You might have noticed there is renewed pandemonium over new coronavirus “outbreaks” seemingly popping up everywhere around the country. This is naturally stoking more panic and fear, as well as calls to lockdown communities once again.
If you are looking closely, you’ll be able to read between the pedantic propaganda lines and quickly dispel a lot of the hype being promulgated by technocrats and other opportunists. Their reporting usually follows a familiar pattern;
Step one: it starts off with a seemingly routine announcement like this, from a report by KSNV in Nevada:
“We have seen this gradual increase over the last several weeks,” said Dr. Michael Johnson, Director of Community Health with the Southern Nevada Health District.”
Quickly, it becomes clear that the “spike” in COVID cases is because of increase testing:
“In addition to increased testing and increased cases, confirmed hospitalizations have had an overall increasing trend since May 31,” Caleb Cage said.
Finally, they will sometimes reveal a crucial fact which is normally obscured from the conversation of any report of a COVID “outbreak in cases”:
“Despite the increase – the hospitals aren’t at a tipping point.
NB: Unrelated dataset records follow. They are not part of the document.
-- ==== Sys2Proof/Machine/Core.lean ====
section
/-! DEFINITION. The part as the host runs it. -/

def Sys2Proof.core : Host.Core :=
  { State := Sys2Proof.Machine.State, Fault := Sys2Proof.Machine.Fault, Refusal := Sys2Proof.Machine.Refusal,
    step := Sys2Proof.Machine.step, reset := Sys2Proof.Machine.State.reset }
end

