-- ==== Sys2Proof/Certificates/Slice0/Obligations.lean ====
section
/-! DEFINITION. The statements about the part. `u` is the state once the time before the command has passed, and `settle` brings
the reported power state up to date after it (R440): a clause of the form `exec c s = .next (settle t)` says that the command
completes, what it does, and that it changes nothing else. -/

open Sys2Proof Sys2Proof.Machine

/-- Between T0 and the PLL lock, the presence judgement at T0 + 2 ms starts the primary attempt, or the fall-back without a crystal; a fourth good window in a row passes and records the reference and the failures; a window after which as many good ones as are missing, each as long as it, no longer fit into the run fails the attempt, and the next attempt begins at once or, after a fall-back, 100 ms later; any other window only moves the count; a retry starts a round; a lost crystal moves the timekeeping to the RC and raises EVT_CLK_LSX_ABSENT with ARG 1. Where the spec is silent it states the model's own choices and readings of log entry 1. (R39, R40, R41, R45) -/
def Obligations.ReferenceQualification : Prop :=
    (∀ (dt : Nat) (reg : Bool) (s u : State), u = elapse dt s →
      startingUp u = true →
      u.clk.qual = .idle →
      u.now = u.clk.t0 + 2 * rootPerMs →
      exec (.lsxPresenceJudge dt reg) s = .next (settle (if reg then
          { u.wr .ckgLsxPresent 1 with clk := { u.clk with lsxOk := true, qual := .primary, qualGood := 0, winFrom := u.now, qualEnd := u.now + 10 * rootPerMs } }
        else
          { u.wr .ckgLsxPresent 0 with
            clk := { u.clk with lsxOk := false, onRc := true, qual := .fallback, qualGood := 0, winFrom := u.now, qualEnd := u.now + 10 * rootPerMs } }))) ∧
    (∀ (dt : Nat) (count : Nat) (a : QualAttempt) (s u : State), u = elapse dt s →
      u.clk.qual = a →
      a = .primary ∨ a = .fallback →
      qualOk a count = true →
      u.clk.qualGood = 3 →
      u.now ≤ u.clk.qualEnd →
      exec (.qualWindowEnd dt count) s = .next (settle (passQual { u.wr .ckgQualLastCnt (min count 65535) with clk := { u.clk with qualGood := 4, winFrom := u.now } }))) ∧
    (∀ (dt : Nat) (count : Nat) (g : Nat) (s u : State), u = elapse dt s →
      u.clk.qual = .primary →
      (g = (if qualOk .primary count then u.clk.qualGood + 1 else 0)) →
      u.clk.qualEnd < u.now + (4 - g) * (u.now - u.clk.winFrom) →
      exec (.qualWindowEnd dt count) s = .next (settle ({ u.wr .ckgQualLastCnt (min count 65535) with
          clk := { u.clk with qual := .fallback, qualGood := 0, winFrom := u.now, qualFails := u.clk.qualFails + 1, qualEnd := u.now + 10 * rootPerMs } }))) ∧
    (∀ (dt : Nat) (count : Nat) (g : Nat) (s u : State), u = elapse dt s →
      u.clk.qual = .fallback →
      (g = (if qualOk .fallback count then u.clk.qualGood + 1 else 0)) →
      u.clk.qualEnd < u.now + (4 - g) * (u.now - u.clk.winFrom) →
      exec (.qualWindowEnd dt count) s = .next (settle ({ u.wr .ckgQualLastCnt (min count 65535) with
          clk := { u.clk with qual := .waiting, qualGood := g, winFrom := u.now, qualFails := u.clk.qualFails + 1, qualRetried := true, qualEnd := u.now + 100 * rootPerMs } }))) ∧
    (∀ (dt : Nat) (count : Nat) (a : QualAttempt) (g : Nat) (s u : State), u = elapse dt s →
      u.clk.qual = a →
      a = .primary ∨ a = .fallback →
      (g = (if qualOk a count then u.clk.qualGood + 1 else 0)) →
      g ≠ 4 →
      u.now + (4 - g) * (u.now - u.clk.winFrom) ≤ u.clk.qualEnd →
      exec (.qualWindowEnd dt count) s = .next (settle ({ u.wr .ckgQualLastCnt (min count 65535) with clk := { u.clk with qualGood := g, winFrom := u.now } }))) ∧
    (∀ (dt : Nat) (s u : State), u = elapse dt s →
      u.clk.qual = .waiting →
      u.now = u.clk.qualEnd →
      exec (.qualRetry dt) s = .next (settle (startRound u))) ∧
    (∀ (dt : Nat) (s u : State), u = elapse dt s →
      u.clk.lsxOk = true →
      exec (.lsxLost dt) s = .next (settle (raise .clkLsxAbsent 0 1 ({ u with clk := { u.clk with lsxOk := false, onRc := true } }.wr .ckgLsxLost 1))))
Statewide hospital occupancy rates are averaging 74% capacity for all patients. ICU occupancy is averaging 69% for all patients.”
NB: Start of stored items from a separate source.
-- ==== Sys2Proof/Laws/Exec.lean ====
section
/-! SUPPORT. The arm of each command, and a command over the state that the elapsed time leaves. -/

namespace Sys2Proof.Machine

set_option Elab.async false

/-- A command over the state `u` that the elapsed time leaves. -/
theorem after_eq {dt : Nat} {s u : State} (hu : u = elapse dt s) (f : State → State) : after dt s f = .next (settle (f u)) := by
  rw [after, hu]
(It’s not uncommon that mainstream media coverage will contradict itself like this in the same article. This is a common propaganda technique which is designed to leave the average reader bewildered and confused)
From this very typical news report (which you could drop into the same template almost anywhere around the US or UK right now), smart readers will see that these dramatic reports of ‘cases’ do not mean much in terms of a general threat to public health. Government and mainstream media will always omit to inform the public one fundamental component which would quickly disarm any of these endless alarmist reports of COVID ‘outbreaks’ – which is that all of these ‘cases’ are not translating into the statistics which are actually important, namely, hospitalizations and deaths. This is because the overwhelming majority of COVID fatalities have been in one specific demographic: elderly people with multiple comorbidities. In fact, the odds of a young person actually being hospitalized for coronavirus are significantly less that getting in an automobile accident, while they are at greater risk of being set upon by influenza or numerous other common viruses. COVID simply doesn’t rate among the most common things which pose a serious threat to young people, or even middle aged people for that matter.
Medical journalist Jon Rappaport reveals where the real focus should be if the media were being honest and doing their job professionally:
The New York Times (June 27) is reporting that 43 percent of all US COVID deaths are occurring in nursing homes and other long-term care facilities for the elderly. In at least 24 states, more than 50 percent of all COVID deaths are occurring in these facilities. The Times fails to mention deaths of the elderly at hospitals or, at home, cut off from family and friends. The situation is far worse than the Times makes it out to be.
Hence, these type of graphs stoking fear over ‘cases’ among the young are almost completely meaningless:
This Government-Media propaganda strategy is merely designed to extend the life of the crisis, and also to use as a tool to intimidate local officials into imposing new regional lockdowns on demand – just as they have done this week in Leicester, England.
Remember this when reading the alarmist COVID coverage in the coming weeks and months.